Schema implementation of control memory
As a control memory, permanent memory devices are usually used. In the control memory, six 9-bit microprograms must be stored (see Table 4.14). Let us show for algorithm 2 that as a storage device (and, in fact, for forming) micro-programs, a combination scheme with three inputs and nine outputs, whose operation is described in Table 1, can be used. 4.14.

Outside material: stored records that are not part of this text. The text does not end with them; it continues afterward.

/-- Scratchpad or exchange bytes after stores by the lanes of a group: lane l stores `data l` at `addr l`; of lanes that store one byte the
last remains (R82). A word of which the pass stores every byte is clean after it, others keep their poison (R81, R85). -/
def Stored (g : Group) (m m' : Mem) (n : Nat) (addr : Nat → Nat) (data : Nat → Nat → Byte) : Prop :=
  (∀ x, m'.read x = match (g.lanes.filter fun l => addr l ≤ x && x < addr l + n).getLast? with
    | some l => data l (x - addr l)
    | none => m.read x) ∧
  ∀ k, m'.poisoned k = (m.poisoned k && !(List.range 4).all fun i => g.lanes.any fun l => addr l ≤ 4 * k + i && 4 * k + i < addr l + n)

/-- Every lane's offset into a segment of the pool is clean, aligned and within the limit, and a cached translation E l allows the access
(R324, R325). -/
def reaches (a : BitVec 7) (n access : Nat) (constant aligned : Bool) (E : Nat → TlbEntry) : Cond := fun b g v => ∀ l ∈ g.lanes,
  let o := readPair b g v l a.toNat
  let va := segmentAddr b g v a constant l
  o.poison = false ∧ (aligned = true → va % n = 0) ∧ o.val.toNat + n ≤ (segmentOf v constant).2.1 ∧
    translateFor b g.core v.ctx.toNat 10 va access v.system = (none, some (E l))

/-- The physical address that a lane reaches. -/
def placeOf (b : State) (g : Group) (v : Warp) (a : BitVec 7) (constant : Bool) (E : Nat → TlbEntry) (l : Nat) : Nat :=
  b.locate (E l) (segmentAddr b g v a constant l)

/-- e is b with one operation in flight for each lane of the group, numbered from b.fresh on, that `ops` describes; `F` is what a lane of
the warp keeps of it. The stacks, L2, core memories, registers and all else stay; of L1 and monitors only those of the core, as a store
reaches them. -/
structure InFlight (g : Group) (v : Warp) (b e : State) (ops : Nat → MemOp → Prop) (F : Nat → Nat → Lane → Lane) : Prop where
  content : ∀ k l, g.lanes[k]? = some l → ∃ o, e.mem.ops.find (b.fresh + k) = some o ∧ ops l o
  older : ∀ id < b.fresh, e.mem.ops.find id = b.mem.ops.find id
  warp : ∃ u, e.warpAt g.key = some u ∧ { u with monitor := none } = { v with lanes := u.lanes, monitor := none } ∧
    u.lanes.length = v.lanes.length ∧ ∀ l, u.lane l = match g.lanes.idxOf? l with
      | some k => F (b.fresh + k) l (v.lane l)
      | none => v.lane l
  others : ∀ k, k ≠ g.key → (e.warpAt k).map (fun w => { w with monitor := none }) = (b.warpAt k).map (fun w => { w with monitor := none })
  outside : e = { b with
    mem := { b.mem with ops := e.mem.ops, l1 := e.mem.l1, l1tlb := e.mem.l1tlb }
    thr := { b.thr with warps := e.thr.warps }
    fresh := b.fresh + g.lanes.length }

/-! Commands and convergent instructions. -/

/-- The layout that a matrix instruction names is clean, legal and within the scratch limit, for elements of w bits and depth k (R86,
R87). -/
def layoutFits (y : BitVec 7) (w k : Nat) (scl : Bool) : Cond := fun b g v =>
  (∀ x ∈ readLayout b g v y, x.poison = false) ∧
  let z := theLayout b g v y
  z.pmode ≤ 5 ∧ z.base % 16 = 0 ∧ z.st0 % 16 = 0 ∧ z.st1 % 16 = 0 ∧ z.within w k scl v.segs.slim.toNat = true

/-- A matrix command has room, and the tile that it names lies within the limit and is not awaited (R98, R183, R234, R340). -/
def postable (tile : Option (BitVec 6)) : Cond := fun b g v => matrixFull b g v = false ∧ ∀ t ∈ tile,
  t.toNat < v.segs.alim.toNat ∧ ∀ l ∈ g.lanes, ∀ c ∈ (v.lane l).commits,
    c.dest = .tile (v.segs.abase.toNat + t.toNat) → c.value.isSome = true

/-- e is b with one more matrix command of the group, which `waits` lanes await; the matrix counter rises and the class bit of the innermost
ring level is set (R218, R234, R339). F is what a lane of the group becomes. -/
structure MatrixPosted (g : Group) (v : Warp) (b e : State) (op : MatOp) (waits : List Nat) (F : Nat → Lane → Lane) : Prop where
  queue : e.mem.matrix = b.mem.matrix ++ [⟨b.fresh, g.core, g.key, v.wg, op, v.segs.sbase.toNat, waits, postAfter b g v 0,
    takesReserved b g v, false⟩]
  warp : ∃ u, e.warpAt g.key = some u ∧ u = { v with lanes := u.lanes, cntMat := v.cntMat + 1, rings := u.rings } ∧
    u.lanes.length = v.lanes.length ∧ (∀ l, u.lane l = if l ∈ g.lanes then F l (v.lane l) else v.lane l) ∧
    u.rings.dropLast = v.rings.dropLast ∧ u.rings.getLast? = v.rings.getLast?.map fun r => { r with classes := r.classes ||| 2#4 }
  others : ∀ k, k ≠ g.key → e.warpAt k = b.warpAt k
  outside : e = { b with
    mem := { b.mem with matrix := e.mem.matrix }
    thr := { b.thr with warps := e.thr.warps }
    fresh := b.fresh + 1 }
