/-- R134, R135, R138, R337: a fence orders the lanes' later accesses (its later stores, for the release side; but those to U pages, for the
acquire side) behind the accesses named by its kind and scope that are still outstanding; nothing else changes. An access counts unless its
page kind (R135) or the scope (R129) leaves it out; exchange stores always count. R338: `cflush` removes each lane's line from the core's L1
and instruction cache, `cdemote` takes back the hint of a present line, and `cpref` raises the class of a present line, which it uses (R102),
and brings an absent one; a lane of `cpref` past the limit does nothing. No memory changes. -/
def Obligations.FencesAndCaches : Prop :=
  (∀ e (c : BitVec 3),
    LaneEffects (.fence e c) always (fun b g _ l x =>
      { x with accessAfter := (b.stillPending x.accessAfter ++ fenceSet b x (g.agent l) c.toNat true ++ remoteCommands b g c.toNat).dedup }) ∧
    LaneEffects (.fenceRel e c) always (fun b g _ l x =>
      { x with storeAfter := (b.stillPending x.storeAfter ++ fenceSet b x (g.agent l) c.toNat false).dedup }) ∧
    LaneEffects (.fenceAcq e c) always (fun b g _ l x =>
      { x with acquireAfter := (b.stillPending x.acquireAfter ++ earlierLoads b (g.agent l)).dedup }) ∧
    ∀ (s : State) (x : Lane) (t : Agent) (id : Nat) (all : Bool),
      (id ∈ fenceSet s x t c.toNat all ↔ s.pending id = true ∧ ((c.toNat ≠ 0 ∧ id ∈ x.seen) ∨ id ∈ s.exchOf t ∨ ∃ o, (id, o) ∈ s.threadOps t ∧
        (all = true ∨ o.kind ≠ 2) ∧ (c.toNat = 0 → ∀ w, o = .write w → w.atom.isSome = true))) ∧
      (id ∈ earlierLoads s t ↔ ∃ o, (id, o) ∈ s.threadOps t ∧ o.kind ≠ 2 ∧ ∀ w, o = .write w → w.lanes ≠ [])) ∧
  (∀ e a (h : BitVec 2) (E : Nat → TlbEntry),
    let line (b : State) (g : Group) (v : Warp) (l : Nat) : Nat := placeOf b g v a false E l / 128
    let hit (b : State) (g : Group) (v : Warp) (k : Nat) : Prop := ∃ l ∈ g.lanes, k = l1Key g.core (line b g v l)
    Achieves (.cflush e a) (reaches a 1 6 false false E) (fun b g v t =>
      (∀ k, hit b g v k → t.mem.l1.find k = none) ∧ (∀ k, ¬ hit b g v k → t.mem.l1.find k = b.mem.l1.find k) ∧
      t.mem.icache = (b.mem.icache.filter fun x => !(x.1 / 2 ^ 61 == g.core && g.lanes.any fun l => x.2.pline == line b g v l)) ∧
      (∀ k, (t.warpAt k).map (fun w => { w with monitor := none }) = (b.warpAt k).map (fun w => { w with monitor := none })) ∧
      t = { b with
        mem := { b.mem with l1 := t.mem.l1, icache := t.mem.icache, notices := t.mem.notices, l1tlb := t.mem.l1tlb }
        thr := { b.thr with warps := t.thr.warps } }) ∧
    Achieves (.cdemote e a) (reaches a 1 0 false false E) (fun b g v t =>
      (∀ k, hit b g v k → t.mem.l1.find k = (b.mem.l1.find k).map fun x => { x with cls := if x.cls = 2 then 0 else x.cls }) ∧
      (∀ k, ¬ hit b g v k → t.mem.l1.find k = b.mem.l1.find k) ∧
      t = { b with mem := { b.mem with l1 := t.mem.l1, l1tlb := t.mem.l1tlb } }) ∧
    Achieves (.cpref e a h) (reaches a 1 0 false false E) (fun b g v t =>
      (∀ k, hit b g v k → ∀ x, b.mem.l1.find k = some x → ∃ age ≥ b.fresh, t.mem.l1.find k =
        some { x with cls := classAfter x.cls h.toNat, age := age }) ∧
      (∀ k, hit b g v k → b.mem.l1.find k = none → t.mem.l1.find k = none) ∧
      (∀ k, ¬ hit b g v k → t.mem.l1.find k = b.mem.l1.find k) ∧
      (∀ l ∈ g.lanes, b.mem.l1.find (l1Key g.core (line b g v l)) = none → ∃ id ≥ b.fresh, t.mem.ops.find id = some (.load
        ⟨g.agent l, placeOf b g v a false E l, 1, 0, 2, h.toNat, .discard, false, [], [], true, (E l).mirror,
          BitVec.ofNat 57 (segmentAddr b g v a false l), g.pc, g.rep⟩)) ∧
      (∀ id < b.fresh, t.mem.ops.find id = b.mem.ops.find id) ∧
      t = { b with
        mem := { b.mem with l1 := t.mem.l1, l1tlb := t.mem.l1tlb, ops := t.mem.ops, walkFaults := t.mem.walkFaults }
        fresh := t.fresh }) ∧
    Does (.cpref e a h)
      (fun b g v => ∀ l ∈ g.lanes, (readPair b g v l a.toNat).poison = false ∧ v.segs.glim.toNat < (readPair b g v l a.toNat).val.toNat + 1)
      (fun b _ _ => b))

Fig. 4.31. Illustration of the principle of placing microinstructions in memory cells
Using the Carnot maps (Figure 4.32), we write down the structural formulas for the combination scheme
The scheme, constructed according to these structural formulas, is shown in Fig. 4.33. It has three address inputs ad 0,
Fig. 4.32. Carnot Maps for Combination Memory Scheme
Fig. 4.33. Storage for storage firmware
ad v ad 2, which receives a modified address from the BMU. The output of the combinational circuit is removed from the 3-bit address (AD 0 , AD v AD 2 ), the addresses of the firmware, the logical conditions checking signals (П, UX 2, ПХ,) and microinstructions (Y , Y 2 , Y 3 ).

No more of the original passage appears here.